That's a good general rule but as usual there are many exceptions. For example it is "estar ser agarrado" (ser tacaño) or "estar ser aficionado"

As for "ser/estar casado" in most Latin American countries the common form is "ser casado" in Spain the common form is "estar casado".

Most adjectives can be used with either ser or estar. But they change meaning, sometimes very drastically.


----------



## chicalita

mhp said:
			
		

> That's a good general rule but as usual there are many exceptions. For example it is "estar ser agarrado" (ser tacaño) or "estar ser aficionado"
> 
> As for "ser/estar casado" in most Latin American countries the common form is "ser casado" in Spain the common form is "estar casado".
> 
> Most adjectives can be used with either ser or estar. But they change meaning, sometimes very drastically.



But this is the opposite of what Carola said and she is from a Latin American country.  So is it generally a cultural difference?

And it does seem agreed upon that if there is a modifier used with 'casado' then 'ser' is used, otherwise it's 'estar'.  Do I have that right?


----------



## mhp

chicalita said:
			
		

> But this is the opposite of what Carola said and she is from a Latin American country. So is it generally a cultural difference?


  If you have noticed, all the people from Spain say that “soy casado/a” is wrong. Carola from Chile said it is used but not common. Like an Angle from Argentina gives a very complicated usage of “ser/estar casado”. I was told by my Mexican teacher that “ser casado” is perfectly acceptable in Mexico. My oxford dictionary says “ser casado” is AmL usage. You draw conclusions from all these yourself. 



			
				chicalita said:
			
		

> And it does seem agreed upon that if there is a modifier used with 'casado' then 'ser' is used, otherwise it's 'estar'. Do I have that right?

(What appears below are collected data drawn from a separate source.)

-- ==== Sys2Proof/Machine/Copy.lean ====
section
/-!
DEFINITION. Copy jobs (09_copy.md): the copy instructions, the start of a job, its chunks, and its end.
-/
namespace Sys2Proof.Machine

/-! ### Checksums (R307) -/

/-- n steps of the reflected polynomial (R307). -/
def crcSteps : Nat → W32 → W32
  | 0, v => v
  | n + 1, v => crcSteps n (if v.getLsbD 0 then (v >>> 1) ^^^ 0x82F63B78 else v >>> 1)

/-- crc32c(s, bytes) (R307). -/
def crc32c (s : W32) (b : List Byte) : W32 :=
  b.foldl (fun v x => crcSteps 8 (v ^^^ x.setWidth 32)) (s ^^^ 0xFFFFFFFF) ^^^ 0xFFFFFFFF

/-! ### The checks at issue (R294, R296) -/

/-- The card's bytes as a job: kind, address, fields (R294). -/
def readCard (kind : CopyKind) (xc : Word) (m : Memory) : CopyJob :=
  let a := xc.toNat
  let d (o : Nat) : Word := BitVec.ofNat 64 (m.readNat (a + o) 8)
  let w (o : Nat) : W32 := BitVec.ofNat 32 (m.readNat (a + o) 4)
  { num := 0, kind := kind, xc := xc, seq := 0, inject := 0, src := d 0, dst := d 8, len := m.readNat (a + 0x10) 4,
    ctl := w 0x14, seed := w 0x18, run := w 0x18, expect := w 0x1C, flag := d 0x20, rect := w 0x28 }

/-- CHAIN, COMPARE of a job (R294). -/
def CopyJob.chain (j : CopyJob) : Bool := j.kind == .copyc && j.ctl.getLsbD 0
def CopyJob.compares (j : CopyJob) : Bool := j.kind == .copyc && j.ctl.getLsbD 1

/-- The CTL bits that an instruction allows (R294). -/
def CopyKind.ctlBits : CopyKind → W32
  | .copyc => 7
  | _ => 4

/-- The rectangle lies in the job's (R296). -/
def rectFits (rect : W32) (W H : Nat) : Bool :=
  let t0 := field rect 0 12
  let w := field rect 12 7
  let h := field rect 19 6
  field rect 25 7 == 0 && decide (1 ≤ w) && decide (1 ≤ h) && decide (t0 % W + w ≤ W) && decide (t0 / W + h ≤ H)

/-- The offset of the first field that breaks step 4 of R296; pad is the dword at 0x2C. -/
def badField (j : CopyJob) (pad : Nat) (W H : Nat) : Option Nat :=
  let mc := j.kind == .mcast
  if mc && decide (spadSize < j.dst.toNat + j.len) then some 0x08
  else if j.len < 4 ∨ 2 ^ 30 < j.len then some 0x10
  else if j.ctl &&& ~~~j.kind.ctlBits ≠ 0 then some 0x14
  else if mc && j.flagset && decide (spadSize ≤ j.flag.toNat) then some 0x20
  else if (if mc then !rectFits j.rect W H else j.rect != 0) then some 0x28
  else if pad ≠ 0 then some 0x2C
  else none

/-- The first misaligned value of step 5 of R296. -/
def misalignedField (j : CopyJob) : Option Word :=
  if j.src.toNat % 4 ≠ 0 then some j.src
  else if j.dst.toNat % 4 ≠ 0 then some j.dst
  else if j.len % 4 ≠ 0 then some (BitVec.ofNat 64 j.len)
  else if j.flagset && decide (j.flag.toNat % 4 ≠ 0) then some j.flag
  else none

/-- The core issues its copyc job (R299, R300): what a chained one depends on. -/
def Core.chainOf (c : Core) (j : CopyJob) : CopyJob :=
  if j.chain then
    match c.cpy.lastCopyc with
    | none => j
    | some n =>
      if c.cpy.jobs.any (fun k => k.num == n) then { j with pred := some n } else { j with chained := c.cpy.lastResult }
  else j

/-- Queues a checked job (R292, R297, R299), with the fields of COPYINJ (R311, R314). -/
def queueJob (t : BitVec 5) (j : CopyJob) (s : State) : Issue :=
  let c := s.core
  let seq := c.cpy.cseq
  if 8 ≤ c.cpy.jobs.length ∨ (c.slotOf .copier seq).state = 1 then .wait s
  else
    let inj := c.cpy.inj
    let j := c.chainOf { j with num := s.tile.jobNo, seq := seq, inject := s.injectionFor s.tile.jobNo inj }
    let c := c.takeSlot .copier seq
    let c := { c with cpy := { c.cpy with
      cseq := seq + 1, jobs := c.cpy.jobs ++ [j], inj := inj &&& 0x7FFFFFFFFFFFFFFF,
      lastCopyc := if j.kind = .copyc then some j.num else c.cpy.lastCopyc } }
    let s := { s with core := c, tile := { s.tile with jobNo := s.tile.jobNo + 1 } }
    (s.setReg t (ticket .copier s.coreNo seq)).next4

/-- copy, copyc and mcast (R296, R299). -/
def copyJob (kind : CopyKind) (d a : BitVec 5) (s : State) : Result :=
  let xc := s.reg a
  (if xc.toNat % 64 ≠ 0 then Issue.trap 3 xc s
   else if spadSize ≤ xc.toNat + 63 then .trap 5 xc s
   else
     localAccess xc.toNat xc.toNat 64 false false s fun s =>
       let j := readCard kind xc s.tile.mem
       match badField j (s.tile.mem.readNat (xc.toNat + 0x2C) 4) s.tile.width s.tile.height with
       | some o => .trap 5 (xc + BitVec.ofNat 64 o) s
       | none =>
         match misalignedField j with
         | some v => .trap 3 v s
         | none => queueJob d j s).result

def execCopy (d a : BitVec 5) (s : State) : Result := copyJob .copy d a s
def execCopyc (d a : BitVec 5) (s : State) : Result := copyJob .copyc d a s
def execMcast (d a : BitVec 5) (s : State) : Result := copyJob .mcast d a s
def execCwait (d a : BitVec 5) (s : State) : Result := awaitTicket .copier false d a s
def execCpoll (d a : BitVec 5) (s : State) : Result := awaitTicket .copier true d a s

/-! ### Jobs of the core in focus -/

/-- The job of a number. -/
def Core.copyOf (c : Core) (num : Nat) : Option CopyJob := c.cpy.jobs.find? (fun j => j.num == num)

/-- Replaces a job. -/
def Core.setJob (c : Core) (num : Nat) (f : CopyJob → CopyJob) : Core :=
  { c with cpy := { c.cpy with jobs := c.cpy.jobs.map (fun j => if j.num = num then f j else j) } }

/-- Changes a job of the core in focus. -/
def State.setJob (s : State) (num : Nat) (f : CopyJob → CopyJob) : State := { s with core := s.core.setJob num f }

  Are you referring to “es un hombre casado”? Hombre is not a modifier. The modifier is casado. What this says is “es un hombre (que es/está casado)”.


----------



## roddy06

Los verbos ser y estar se pueden usar para expresar el estado civil de uno, ¿verdad?  Por ejemplo:

Es casada y tiene tres hijos.  Marta está casada con Julio.
En la primera oración, sin embargo, ¿podría ser está casada y tiene tres hijos?

Mil gracias.


----------



## kazijistan

En este caso, sì.


----------



## roddy06

La duda siempre mata.
Gracias.


----------



## JB

There is a subtle difference in meaning, even though both may be translated as "is married."
Since "estar" refers to states (as in "el estado"), 
*Está casado* is literally *He is married.*
Since "ser" refers to  (what is seen as) essential nature or characteristics ("el ser humano" is "the human being")
*Es casado* is literally *He is a married person/man.*

If a hot, beautiful, horny babe in a low-cut dress at a party made a sexual suggestion to me, I, being the moral, faithful, pure and noble man that I am, would react by saying, "Please!  I'm a married man!" which could be translated as

*¡Por favor! Soy casado!*

Claro, esto es simplemente un ejemplo hipotético.


----------